Four Ways to Improve Wastewater pH Adjustment Systems

Does your facility routinely exceed your permitted wastewater pH range? Often, pH adjustment is the source of headaches as a result of poorly designed systems.  If your system is having difficulties, check these common issues first:

  1. Dirty pH sensor.  All types of wastewater deposit scale and film on the sensor glass that eventually causes the sensor to drift or completely fail to return useful signal.  Use a soft brush, place into dilute (0.5 – 1%) hydrochloric acid to remove scale, rinse, place into alkaline cleaner or detergent to remove oily films and rinse; an alternative method is to use inhibited acidic toilet bowl cleaner.  Perform this sensor cleaning prior to sensor calibration on a weekly basis (although some very dirty wastewaters may need daily cleaning to avoid issues).
  2. Non-calibrated pH sensor. Over time, pH sensors tend to drift.  Weekly or monthly calibration with two buffer solutions (pH 4 and pH 10) will help keep your system in tune.  If the pH responds sluggishly between buffer solutions, this is a sign that the sensor needs to be replaced.
  3. Low and high pH set points too close together.
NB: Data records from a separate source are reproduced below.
-- ==== Sys2Proof/Machine/Fabric.lean ====
section
/-! DEFINITION. Fabric memory, atomic, ordering and coherence instructions (R233 to R239), and the walk after a TLB miss
(R85). -/

namespace Sys2Proof.Machine

open Sys2Proof

/-- The request timeout of a partition, log2 ticks (R23). -/
def State.reqLimit (s : State) (p : Nat) : Nat := s.fld (R.SEQ_REQ_TIMEOUT.LOG2 p)

/-- A thread's instruction ends at once with a status (and data). -/
def State.endNow (s : State) (t : Nat) (dest : Dest) (st : BitVec 5) (a : Answer) : State :=
  ((s.setThr t ((s.thr t).deliver dest a)).writeStatus t st (statusWord a.status)).advance t

/-- A thread's fabric request: translated (Table 5.3), then issued under R13, R48, R106, R107 and the rules of the Remote
Line Cache; a translation failure faults the thread (R98). -/
def State.fabricOp (s : State) (t : ThreadNo) (r : Req) (acc : Acc) : State :=
  match s.translate r.tag r.fva acc with
  | (s, .fault f) => s.threadXlateFault t f acc r.fva
  | (s, .unreachable) => s.endNow t r.dest r.st { status := sUNREACH }
  | (s, .ok x) =>
    match s.request r x with
    | (s, .wait w) => s.waitOn t w
    | (s, .hit st d) =>
      let s := s.endNow t r.dest r.st { status := st, data := d }
      if st = sPOISON then s.consume (partOf r.tag) 1 r.tag.toNat x.line x.sub x.dest r.pc else s
    | (s, .ends st) => s.endNow t r.dest r.st { status := st }
    | (s, .sent) => (s.setThr t ((s.thr t).addPend (r.dest.mask ||| regMask r.st))).advance t

/-- The request of a thread, by its bound Skidder and under its tag. -/
def State.threadReq (s : State) (t : ThreadNo) (f : Insn) (op fva : Nat) : Req :=
  { owner := .thread t, sk := s.tskid t, tag := s.ttag t, fva := fva, op := op, of_ := f.imm.getLsbD 31, st := f.st,
    limit := s.reqLimit (s.tpart t), pc := s.pc t }

/-- The FVA of LD, ST, LD.L and ST.L: gA + sext(IMM[23:0]) (R233). -/
def State.memFva (s : State) (t : Nat) (f : Insn) : Nat := (s.greg t f.a + sextTo64 24 f.imm.toNat).toNat

/-- Size in bytes of LD and ST: IMM[25:24]. -/
def Insn.size (f : Insn) : Nat := 2 ^ getBits f.imm.toNat 24 2

/-- LD: READ of 1 to 8 bytes into gD (R233). -/
def execLd (t : ThreadNo) (f : Insn) (s : State) : Result :=
  .next <| s.insn t 0x40 f (f.malformed { d := true, a := true, st := true, imm := 0x87FFFFFF } || f.clash false)
    (regMask f.d ||| regMask f.a ||| regMask f.st) fun s =>
    let fva := s.memFva t f
    if fva % f.size ≠ 0 then s.trap t 0x03 fva
    else s.fabricOp t { s.threadReq t f opREAD fva with dest := .reg f.d (fva % 64) f.size (f.imm.getLsbD 26) } .load

/-- ST: WRITE of the low bytes of gB (R233). -/
def execSt (t : ThreadNo) (f : Insn) (s : State) : Result :=
  .next <| s.insn t 0x41 f (f.malformed { a := true, b := true, st := true, imm := 0x83FFFFFF })
    (regMask f.a ||| regMask f.b ||| regMask f.st) fun s =>
    let fva := s.memFva t f
    if fva % f.size ≠ 0 then s.trap t 0x03 fva
    else
      let first := fva % 64
      s.fabricOp t { s.threadReq t f opWRITE fva with
        bmc := first + 64 * f.size, payload := (s.greg t f.b).toNat % 2 ^ (8 * f.size) * 2 ^ (8 * first) } .store

/-- LD.L: READ of the whole line into group D (R233). -/
def execLdL (t : ThreadNo) (f : Insn) (s : State) : Result :=
  .next <| s.insn t 0x42 f
    (f.malformed { d := true, a := true, st := true, imm := 0x80FFFFFF } || badGroup f.d || f.clash true)
    (groupMask f.d ||| regMask f.a ||| regMask f.st) fun s =>
    let fva := s.memFva t f
    if fva % 64 ≠ 0 then s.trap t 0x03 fva
    else s.fabricOp t { s.threadReq t f opREAD fva with dest := .group f.d } .load

/-- ST.L: WRITE of group B with count 64 (R233). -/
def execStL (t : ThreadNo) (f : Insn) (s : State) : Result :=
  .next <| s.insn t 0x43 f (f.malformed { a := true, b := true, st := true, imm := 0x80FFFFFF } || badGroup f.b)
    (regMask f.a ||| groupMask f.b ||| regMask f.st) fun s =>
    let fva := s.memFva t f
    if fva % 64 ≠ 0 then s.trap t 0x03 fva
    else s.fabricOp t { s.threadReq t f opWRITE fva with bmc := 64 * 64, payload := ((s.thr t).group f.b).toNat } .store

/-- ATOM (R235, R110): one ATOM request for the operand at FVA gA. -/
def execAtom (t : ThreadNo) (f : Insn) (s : State) : Result :=
  let op := getBits f.imm.toNat 0 4
  let ty := getBits f.imm.toNat 4 4
  let w := typeWidth ty
  .next <| s.insn t 0x44 f
    (f.malformed { d := true, a := true, b := true, st := true, imm := 0x800000FF } || f.clash false || !atomListed op ty)
    (regMask f.d ||| regMask f.a ||| regMask f.b ||| regMask f.st) fun s =>
    let fva := (s.greg t f.a).toNat
    if fva % w ≠ 0 then s.trap t 0x03 fva
    else
      let b := if op = 2 then (s.greg t f.d).toNat % 2 ^ (8 * w) else 0
      s.fabricOp t { s.threadReq t f opATOM fva with
        bmc := fva % 64 + 64 * ty + 512 * op, payload := (s.greg t f.b).toNat % 2 ^ (8 * w) + 2 ^ 64 * b,
        dest := .result f.d (w == 4) } .atomic

/-- RED (R236): RED_ADD, RED_MIN or RED_MAX on lanes of group B. Counts 0 and 1 are widths that Table 6.2 does not list, hence
ILLEGAL_OP (R110). -/
def execRed (t : ThreadNo) (f : Insn) (s : State) : Result :=
  let n := f.imm.toNat
  let rop := n % 4
  let ty := getBits n 4 4
  let w := typeWidth ty
  let cnt := getBits n 8 7
  .next <| s.insn t 0x45 f
    (f.malformed { a := true, b := true, st := true, imm := 0x80007FF3 } || badGroup f.b || rop == 3 || !redListed ty
      || decide (cnt < 2))
    (regMask f.a ||| groupMask f.b ||| regMask f.st) fun s =>
    let fva := (s.greg t f.a).toNat
    let first := fva % 64
    if first % w ≠ 0 ∨ cnt % w ≠ 0 ∨ 64 < first + cnt then s.trap t 0x03 fva
    else s.fabricOp t { s.threadReq t f (opREDADD + rop) fva with
        bmc := first + 64 * cnt + 8192 * ty, payload := ((s.thr t).group f.b).toNat } .reduction

/-- Whether a Skidder is assigned to a partition (R53). -/
def State.skidOf (s : State) (k p : Nat) : Bool :=
  s.flag (R.SEQ_SKID_CFG.ASSIGNED k) && s.fld (R.SEQ_SKID_CFG.PART k) == p

/-- RESOLVE (R237): one send in the resolve form for the request whose status word is gB. -/
def execResolve (t : ThreadNo) (f : Insn) (s : State) : Result :=
  let op := f.imm.toNat % 32
  let red := decide (4 ≤ op ∧ op ≤ 6)
  let own := op == 11 || op == 12
  .next <| s.insn t 0x46 f
    (f.malformed { d := true, a := true, b := true, st := true, imm := 0x1F } || f.clash false
      || !(op == 3 || red || own))
    (regMask f.d ||| regMask f.a ||| regMask f.b ||| regMask f.st) fun s =>
    let fva := (s.greg t f.a).toNat
    let key := (s.greg t f.b).toNat
    let k := getBits key 40 7
    if ¬ own ∧ fva % 4 ≠ 0 then s.trap t 0x03 fva
    else if ¬ bitOf key 23 ∨ ¬ s.skidOf k (s.tpart t) then s.endNow t .none f.st { status := sCHECK }
    else
      let bmc := if op = 3 then fva % 64 + 64 * (if fva % 8 = 0 then 1 else 0)
        else if red then fva % 64 + 64 * 4 else 0
      s.fabricOp t { s.threadReq t f op fva with
        sk := k, form := 2, bmc := bmc, dest := .result f.d false, lseq := some (getBits key 24 16),
        t16 := getBits key 48 16 } (if own then .own else if red then .reduction else .atomic)

/-- FENCE (R108, R238): at once where nothing in its scope is outstanding, else WAITING with reason FENCE. -/
def execFence (t : ThreadNo) (f : Insn) (s : State) : Result :=
  .next <| s.insn t 0x47 f (f.malformed { imm := 1 }) 0 fun s =>
    if s.waitMet t (.fence (f.imm.getLsbD 0)) then s.advance t else s.waitOn t (.fence (f.imm.getLsbD 0))

/-- INVL (R239): scope LINE or GRANULE. -/
def execInvl (t : ThreadNo) (f : Insn) (s : State) : Result :=
  .next <| s.insn t 0x48 f (f.malformed { a := true, st := true, imm := 0x80000001 }) (regMask f.a ||| regMask f.st)
    fun s =>
    s.fabricOp t { s.threadReq t f opINVL (s.greg t f.a).toNat with bmc := f.imm.toNat % 2 } .invl

/-- OWN.ACQ (R239, R123). -/
def execOwnAcq (t : ThreadNo) (f : Insn) (s : State) : Result :=
  .next <| s.insn t 0x49 f (f.malformed { d := true, a := true, st := true, imm := 0x80000000 } || f.clash false)
    (regMask f.d ||| regMask f.a ||| regMask f.st) fun s =>
    s.fabricOp t { s.threadReq t f opOWNACQ (s.greg t f.a).toNat with dest := .result f.d false } .own

/-- OWN.REL (R239, R125): write-backs first. -/
def execOwnRel (t : ThreadNo) (f : Insn) (s : State) : Result :=
  .next <| s.insn t 0x4A f (f.malformed { d := true, a := true, st := true, imm := 0x80000000 } || f.clash false)
    (regMask f.d ||| regMask f.a ||| regMask f.st) fun s =>
    s.fabricOp t { s.threadReq t f opOWNREL (s.greg t f.a).toNat with dest := .result f.d false } .own

/-- PAGE_WALK (R85 to R88, R97, R98): the walk of a TLB miss under a tag fills the caches, or is a fault of the thread that
missed, which is RUNNABLE or WAITING (Table 3.2). -/
def execPageWalk (t : ThreadNo) (fva : BitVec 64) (acc : Acc) (s : State) : Result :=
  .next <|
    if ¬ (s.tstate t = stRunnable ∨ s.tstate t = stWaiting) then s
    else match s.leafOf (s.ttag t) fva.toNat with
    | (s, .inl f) => s.threadXlateFault t f acc fva.toNat
    | (s, .inr _) => s

end Sys2Proof.Machine
end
Having pH set points too close causes the system to “fight” itself.  This scenario occurs when acid is added, driving the pH below the lower set point. This causes the system to add caustic and the pH then rises above the high set point, causing an acid addition.  The cycle then repeats.  If it doesn’t interfere with other system parameters, try increasing the distance between set points while still allowing a reasonable margin within the permit limits.
  4. Inadequate mixing.  Chemical costs can be reduced by a system with vigorous mixing that rapidly disperses the chemicals, achieving complete reactions prior to measurement by the pH sensor controlling the system.  Vigorous mixing is typically indicated by an occasional vortex around the mixer shaft and a rolling, boiling action at the liquid surface with minimal splashing.  If this is not apparent, a larger mixer may be needed as well as several anti-swirl baffles.  Since mixing is a function of many variables, including viscosity and tank dimensions, it may be necessary to consult a mixing specialist (mixer supplier).